Help with libxml2dom

Wed Aug 19 10:10:08 EDT 2009

On 19 Aug, 13:55, Nuno Santos <nuno.hespan... at gmail.com> wrote:
> I have just started using libxml2dom to read html files and I have some
> questions I hope you guys can answer me.

[...]

>  >>> table = body.firstChild
>  >>> table.nodeName
> u'text' #?! Why!? Shouldn't it be a table? (1)

You answer this yourself just below.

>  >>> table = body.firstChild.nextSibling #why this works? is there a
> text element hidden? (2)
>  >>> table.nodeName
> u'table'

Yes, in the DOM, the child nodes of elements include text nodes, and
even though one might regard the whitespace before the first child
element and that appearing after the last child element as
unimportant, the DOM keeps it around in case it really is important.

[...]

> It seems like sometimes there are some text elements 'hidden'. This is
> probably a standard in DOM I simply am not familiar with this and I
> would very much appreciate if anyone had the kindness to explain me this.
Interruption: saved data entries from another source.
-- ==== Sys2Proof/Machine/HostSide.lean ====
section
/-! DEFINITION. The host's sequences (spec/30_encoding.md R62; spec/44_serialize.md): NEW, NEW_S, FROM, FROM_S,
MIGHTCONTAIN, SERIALIZE, DESERIALIZE, over an abstract record (its textual syntax is out of scope, R5 clause (f)). -/

namespace Sys2Proof.Machine

/-- A sequence of commands, one after another, stopping at the first fault or refusal (R40, R154). -/
def execAll : List Instr → State → Host.Outcome State Fault Refusal
  | [], s => .next s
  | i :: is, s =>
    match exec i s with
    | .next t => execAll is t
    | .fault f => .fault f
    | .refused r => .refused r

/-- `NEW_S n, p, sid = ESTIMATE n, p ; CONFIG m_raw, k, sid` (R62): the commands the host sends, none where ESTIMATE
refuses (R73). -/
noncomputable def newWithStrategy (n : ℤ) (p : Option ℝ) (sid : BitVec 8) : Except HostError (List Instr) :=
  (estimate n p).map fun e => [.config sid (BitVec.ofNat 64 e.1) (BitVec.ofNat 64 e.2)]

/-- `NEW n, p` (R62): sid 0. -/
noncomputable def newFilter (n : ℤ) (p : Option ℝ) : Except HostError (List Instr) := newWithStrategy n p 0

/-- `FROM_S [words], k, sid = RECONSTRUCT [words], k, sid` (R62). -/
def fromWithStrategy (words : List Word) (k : Word) (sid : BitVec 8) : List Instr := [.reconstruct sid k words]

/-- `FROM [words], k = RECONSTRUCT [words], k, 0` (R62). -/
def fromWords (words : List Word) (k : Word) : List Instr := fromWithStrategy words k 0

/-- `MIGHTCONTAIN data = QUERY data` (R62). -/
def mightContain (data : List Byte) : List Instr := [.query data]

/-- The serialized record `{m, k, bits}` (R121): no strategy, no `n`, no `p`, no `m_raw`. -/
structure Record where
  m : Nat
  k : Nat
  bits : List Nat
  deriving DecidableEq, Repr

/-- A field's value in a parsed record that may not have the expected shape (R125): an unsigned integer, a sequence
whose elements are unsigned integers or not (`none`), or anything else. Log 19. -/
inductive FieldValue where
  | uint (n : Nat)
  | seq (elements : List (Option Nat))
  | other
  deriving DecidableEq, Repr

/-- A parsed record: a field that is missing is `none`. -/
structure RawRecord where
  m : Option FieldValue
  k : Option FieldValue
  bits : Option FieldValue
  deriving DecidableEq, Repr

/-- A well-shaped record as the parser sees it. -/
def Record.raw (r : Record) : RawRecord where
  m := some (.uint r.m)
  k := some (.uint r.k)
  bits := some (.seq (r.bits.map some))

/-- An element of `bits` or a `k`: an unsigned integer below 2^64 (R125). -/
def wordOfNat (n : Nat) : Option Word := if n < 2 ^ 64 then some (BitVec.ofNat 64 n) else none

/-- The words of `bits`, if every element is an unsigned integer below 2^64 (R125). -/
def wordsOfSeq : List (Option Nat) → Option (List Word)
  | [] => some []
  | none :: _ => none
  | some n :: rest =>
    match wordOfNat n, wordsOfSeq rest with
    | some w, some ws => some (w :: ws)
    | _, _ => none

/-- `k` and `bits` of a record of the expected shape (R125). The `m` field must be an unsigned integer and is then
ignored: `M` is always `64 * len(bits)` (R123; 90_conflicts.md C6). -/
def parseRecord (r : RawRecord) : Except HostError (Word × List Word) :=
  match r.m, r.k, r.bits with
  | some (.uint _), some (.uint k), some (.seq elements) =>
    match wordOfNat k, wordsOfSeq elements with
    | some k, some ws => .ok (k, ws)
    | _, _ => .error .malformedSerializedInput
  | _, _, _ => .error .malformedSerializedInput

/-- `DESERIALIZE record = RECONSTRUCT bits, k, 0`: the commands sent, none where the record is malformed (R62, R123,
R125). After it `SID` = 0 (R124). -/
def deserialize (r : RawRecord) : Except HostError (List Instr) :=
  (parseRecord r).map fun kb => fromWords kb.2 kb.1

/-- The commands of SERIALIZE (R62, R122). -/
def serializeCommands : List Instr := [.readM, .readK, .exportBits]

/-- The record the host builds from the three responses, if each is OK (R122). -/
def buildRecord : List (List Word) → Except HostError Record
  | [[hm, m], [hk, k], he :: bits] =>
    if hm = responseHeader Opcode.readM.code .ok ∧ hk = responseHeader Opcode.readK.code .ok ∧
        he = responseHeader Opcode.exportBits.code .ok then
      .ok { m := m.toNat, k := k.toNat, bits := bits.map BitVec.toNat }
    else .error .noRecord
  | _ => .error .noRecord

/-- `SERIALIZE` from a state, nothing interleaved (R122): the record built from the responses. -/
def serialize (s : State) : Except HostError Record :=
  match execAll serializeCommands s with
  | .next t => buildRecord (t.outbox.drop s.outbox.length)
  | .fault _ => .error .noRecord
  | .refused _ => .error .noRecord

end Sys2Proof.Machine
end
Well, the nodes are actually there: they're whitespace used to provide
the indentation in your example. I recommend using XPath to get actual
elements:

table = body.xpath("*")[0] # get child elements and then select the
first

Although people make a big "song and dance" about the DOM being a
nasty API, it's quite bearable if you use it together with XPath
queries.

Paul